Ironically the prevailing attitude among clinicians remains; “healthcare does not consider itself a process or system industry” therefore, it is not one which would significantly benefit from leveraging technology to improve its processes. As a data science community within the healthcare industry, we must all push the envelope to demonstrate that Healthcare has a lot to gain by becoming more efficient and effective via process improvement technologies as it clearly has done by embracing clinical improvement technologies.
Dale Schroyer, a certified data scientist, and ProModel’s leading healthcare simulation expert overheard these comments while attending an immersion workshop on RCA, or root cause analysis, at the NPSF Patient Safety Congress earlier this year.

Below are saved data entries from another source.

-- ==== Sys2Proof/Tests/Slice0.lean ====
section
/-! SUPPORT. Tests: for every statement with hypotheses a state and operands that meet them, clause by clause; ill-formed commands that the checks
refuse; and single steps on small states. -/

namespace Sys2Proof.Tests

set_option Elab.async false

open Sys2Proof.Machine

/-! ### Small states -/

def st (d : Dev) : State := State.reset.setDev d
theorem st_dev (d : Dev) : (st d).dev = d := rfl

/-- Right after reset. -/
def rst : Dev := State.reset.dev

/-- A write of a word by requester 1, and of some fields. -/
def w (v : Nat) : CsrW := ⟨1, BitVec.ofNat 32 v⟩
def fw (fs : List (Fld × Nat)) : CsrW := w (fs.foldl (fun a f => a + f.2 * 2 ^ f.1.lo) 0)

/-- Fields set in a device. -/
def sets (fs : List (Fld × Nat)) (d : Dev) : Dev := fs.foldl (fun d f => d.set f.1 f.2) d

/-- An applied device with every die ready: 16 fabric ports in lane group 0, 8 Ethernet ports in 1, 8 haul ports in 2, 4 join ports in 3 (ROLE, RATE
and START of PORT_LGRP_CFG); every other word is zero. -/
def live : Dev := { rst with
  boot := { rst.boot with turnsBegun := true }
  csr := [(R.GLB_DIE_STATUS, 0xAAAAAA), (R.SEC_BOOT_STATUS, 5), (R.PORT_LGRP_CFG 0, 0xFFFF0001), (R.PORT_LGRP_CFG 1, 0x55550022),
    (R.PORT_LGRP_CFG 2, 0x55550023), (R.PORT_LGRP_CFG 3, 0x11110004)] }
theorem live_lanes : live.applied = true ∧ live.isPort 15 = true ∧ live.isEth 16 = true ∧ live.isHaul 32 = true ∧ live.isJoin 60 = true := by decide

/-- A port enabled, and a port up. -/
def adm (p : Nat) (d : Dev) : Dev := d.set (R.PORT_PCTL_ADMIN p) 1
def up (p : Nat) (d : Dev) : Dev := sets [(R.PORT_PCTL_ADMIN p, 1), (R.PORT_PSTAT_UP p, 1)] (d.modLink p (fun l => { l with stage := 6 }))

def zeros (n : Nat) : List Byte := List.replicate n 0

/-! ### An image that verifies -/

def ecKey : List Byte := zeros 96
def lmsKey : List Byte := beBytes 4 5 ++ beBytes 4 3 ++ zeros 48
def ecDig : List Byte :=
  beBytes 48 0xf57bb7ed82c6ae4a29e6c9879338c592c7d42a39135583e8ccbe3940f2344b0eb6eb8503db0ffd6a39ddd00cd07d8317
def lmsDig : List Byte :=
  beBytes 48 0x7a94c8967fb691d93ce442e485f0f09f1f8845b3ebe470e237ef52182d3fb18332f18fe7246aa0b88d6cf5209424a12a

/-- Fuses of a part in the given life-cycle state whose slots 0 and 1 hold the test keys. -/
def keyFuses (lc : BitVec 3) : Fuses := { Fuses.chosen with
  lc := (lc, lc, lc)
  slots := [⟨ecDig, lmsDig, true, false⟩, ⟨ecDig, lmsDig, true, false⟩, ⟨zeros 48, zeros 48, false, false⟩, ⟨zeros 48, zeros 48, false, false⟩] }

/-- A signature block of slot n (R51). -/
def sigs (n : Nat) : List Byte := beBytes 4 (n * 2 ^ 24) ++ ecKey ++ zeros 96 ++ beBytes 4 56 ++ lmsKey ++ zeros 4

/-- Sections 1 to 5, all empty (R49). -/
def image : List Byte :=
  beBytes 4 0x5A4E4C31 ++ beBytes 2 1 ++ beBytes 2 5 ++ [0x91, 0, 0, 0] ++ zeros 4 ++ beBytes 4 516 ++ beBytes 4 128 ++ beBytes 4 256 ++ zeros 4 ++
  beBytes 48 0x528d47c027b3b0ed4d85aa01b6386e1af3b860cbc4ef0642c7985b9636bfb2e731cd89c7e5fd57a97c5be2441d3ccb36 ++ zeros 44 ++
  beBytes 4 0x6c905fcc ++ ([1, 2, 3, 4, 5].flatMap (fun t => beBytes 2 t ++ zeros 2 ++ beBytes 4 256 ++ zeros 8)) ++ zeros 48 ++ sigs 1

/-- A kernel library with one empty kernel, and an image that holds it at offset 192 (R311, R312). -/
def library (kid : Nat) : List Byte :=
  beBytes 4 0x534C4B31 ++ beBytes 2 1 ++ zeros 58 ++ beBytes 1 kid ++ zeros 11 ++ beBytes 4 260 ++
  beBytes 48 0x38b060a751ac96384cd9327eb1b1e36a21fdb71114be07434c0cc7bf63f6e1da274edebfe76f65fbd51ad2f14898b95b ++ zeros 64 ++ sigs 1
def kernelImage (kid : Nat) : List Byte :=
  zeros 6 ++ beBytes 2 1 ++ zeros 120 ++ beBytes 2 7 ++ zeros 2 ++ beBytes 4 192 ++ beBytes 4 452 ++ zeros 4 ++ zeros 48 ++ library kid

/-- A state with the test fuses, an image in the flash, and a device. -/
def keyedSt (lc : BitVec 3) (img : List Byte) (d : Dev) : State := { State.reset with fuses := keyFuses lc, flash := ⟨img, []⟩, dev := d }

/-! ### Packets, messages and operands -/

def turn0 : TurnInput := ⟨4096, [], List.replicate 8 0, List.replicate 20 0, List.replicate 8 0, [], []⟩

/-- In the factory default state with the reservoir's size known, and ready for the image to be read. -/
def factory : Dev := sets [(R.SEC_BOOT_STATUS_STAGE, 14), (R.GLB_WIPE_STATUS_SRAM_DONE, 1), (R.GLB_WIPE_STATUS_RES_DONE, 1),
  (R.RES_STATUS_USABLE, 1023)] rst
def readable : Dev := rst.set R.SEC_BOOT_STATUS_STAGE 3

/-- An image whose one TURN record asks for 5,000 cycles (R50, R53), and an image with a wrong IMGHASH. -/
def turnImage : List Byte :=
  zeros 6 ++ beBytes 2 5 ++ zeros 120 ++ ([1, 2, 3, 4].flatMap (fun t => beBytes 2 t ++ zeros 2 ++ beBytes 4 256 ++ zeros 8)) ++
  beBytes 2 5 ++ zeros 2 ++ beBytes 4 256 ++ beBytes 4 8 ++ zeros 4 ++ zeros 48 ++ zeros 4 ++ beBytes 4 5000
def hashImage : List Byte := image.set 240 1
/-- An image whose MEMORY section lies beyond what has been read when the stacks are trained. -/
def lateImage : List Byte :=
  zeros 6 ++ beBytes 2 2 ++ zeros 120 ++ beBytes 2 2 ++ zeros 2 ++ beBytes 4 2100000 ++ zeros 8 ++ beBytes 2 5 ++ zeros 2 ++ beBytes 4 256 ++ zeros 8

/-- The TURN section has been read before the stacks are trained, so its failure comes first whatever MEMORY says. -/
theorem turn_first (d : Dev) (hi : d.boot.imageRead = false) : contentErr d turnImage (readAt 6000) = some (11, 4) := by
  have ht : (turnRecords turnImage).any (fun r => decide (4032 < r.2)) = true := by decide +kernel
  have hd : (recordsOf 12 (sectBytes turnImage 4)).any defaultBad = false := by decide +kernel
  unfold contentErr contentFails
  rw [ht, hd, hi]
  cases (d.boot.hbmDone && (memoryParts turnImage).any (fun p => decide (d.get R.RES_STATUS_USABLE < p.1 + p.2))) <;> decide +kernel

/-- MEMORY has not been read when the stacks are trained, so no failure of it is seen then. -/
theorem memory_late (d : Dev) (hi : d.boot.imageRead = false) : contentErr d lateImage (readAt 6000) = none := by
  have ht : (turnRecords lateImage).any (fun r => decide (4032 < r.2)) = false := by decide +kernel
  have hd : (recordsOf 12 (sectBytes lateImage 4)).any defaultBad = false := by decide +kernel
  unfold contentErr contentFails
  rw [ht, hd, hi]
  cases (d.boot.hbmDone && (memoryParts lateImage).any (fun p => decide (d.get R.RES_STATUS_USABLE < p.1 + p.2))) <;> decide +kernel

This program looked at what hospitals do when an adverse event occurs. According to the workshop instructors, Dr. James P. Bagian and Mr. Joseph M. DeRosier, “Usually, such events occur because of system faults or failures, not necessarily human error. The challenge is determining what the faults in the system are, how they can be fixed and instituting actions to fix them and measure those fixes.”
Schroyer found it a fascinating topic because of the similarities to what is done in the aerospace industry in which he started his career. One of the instructors was also from the aerospace industry. Both instructors teach at the University of Michigan which is also Schroyer’s alma mater.
From listening and interacting with conference attendees, most of whom were nurses and doctors, Schroyer observed that healthcare does not consider itself a process industry. However, the mere fact that doctors and nurses were having the conversation is a considerable step in the right direction.
Many in attendance wanted to know what techniques would best serve them in convincing their coworkers back home that the system approach is a good and necessary one for the healthcare industry that can benefit patients, hospitals, nurses and physicians. Using a predictive/prescriptive analytic tool such as discrete event simulation (DES) is one possible approach.
Schroyer spoke with the instructors, as well as other attendees, about simulation as a tool to improve patient flow and other hospital system shortfalls. They mentioned that the barriers to simulation are many such as a long, cumbersome learning curve.
ProModel and others are now developing DES and machine learning based tools with easier user interfaces, and with the DES and algorithms embedded and custom configured into the software for each hospital so that the end user no longer needs to be a programmer to be successful.
The aerospace and airline industries have been using predictive and prescriptive analytics for years, which was the source of inspiration for the following infographic. The airline industry is a “high reliability” industry, as is healthcare. Systems providing both predictive and prescriptive technologies provide operational insights and deliver specific action plans to enhance patient outcomes, lower costs and drive additional revenues.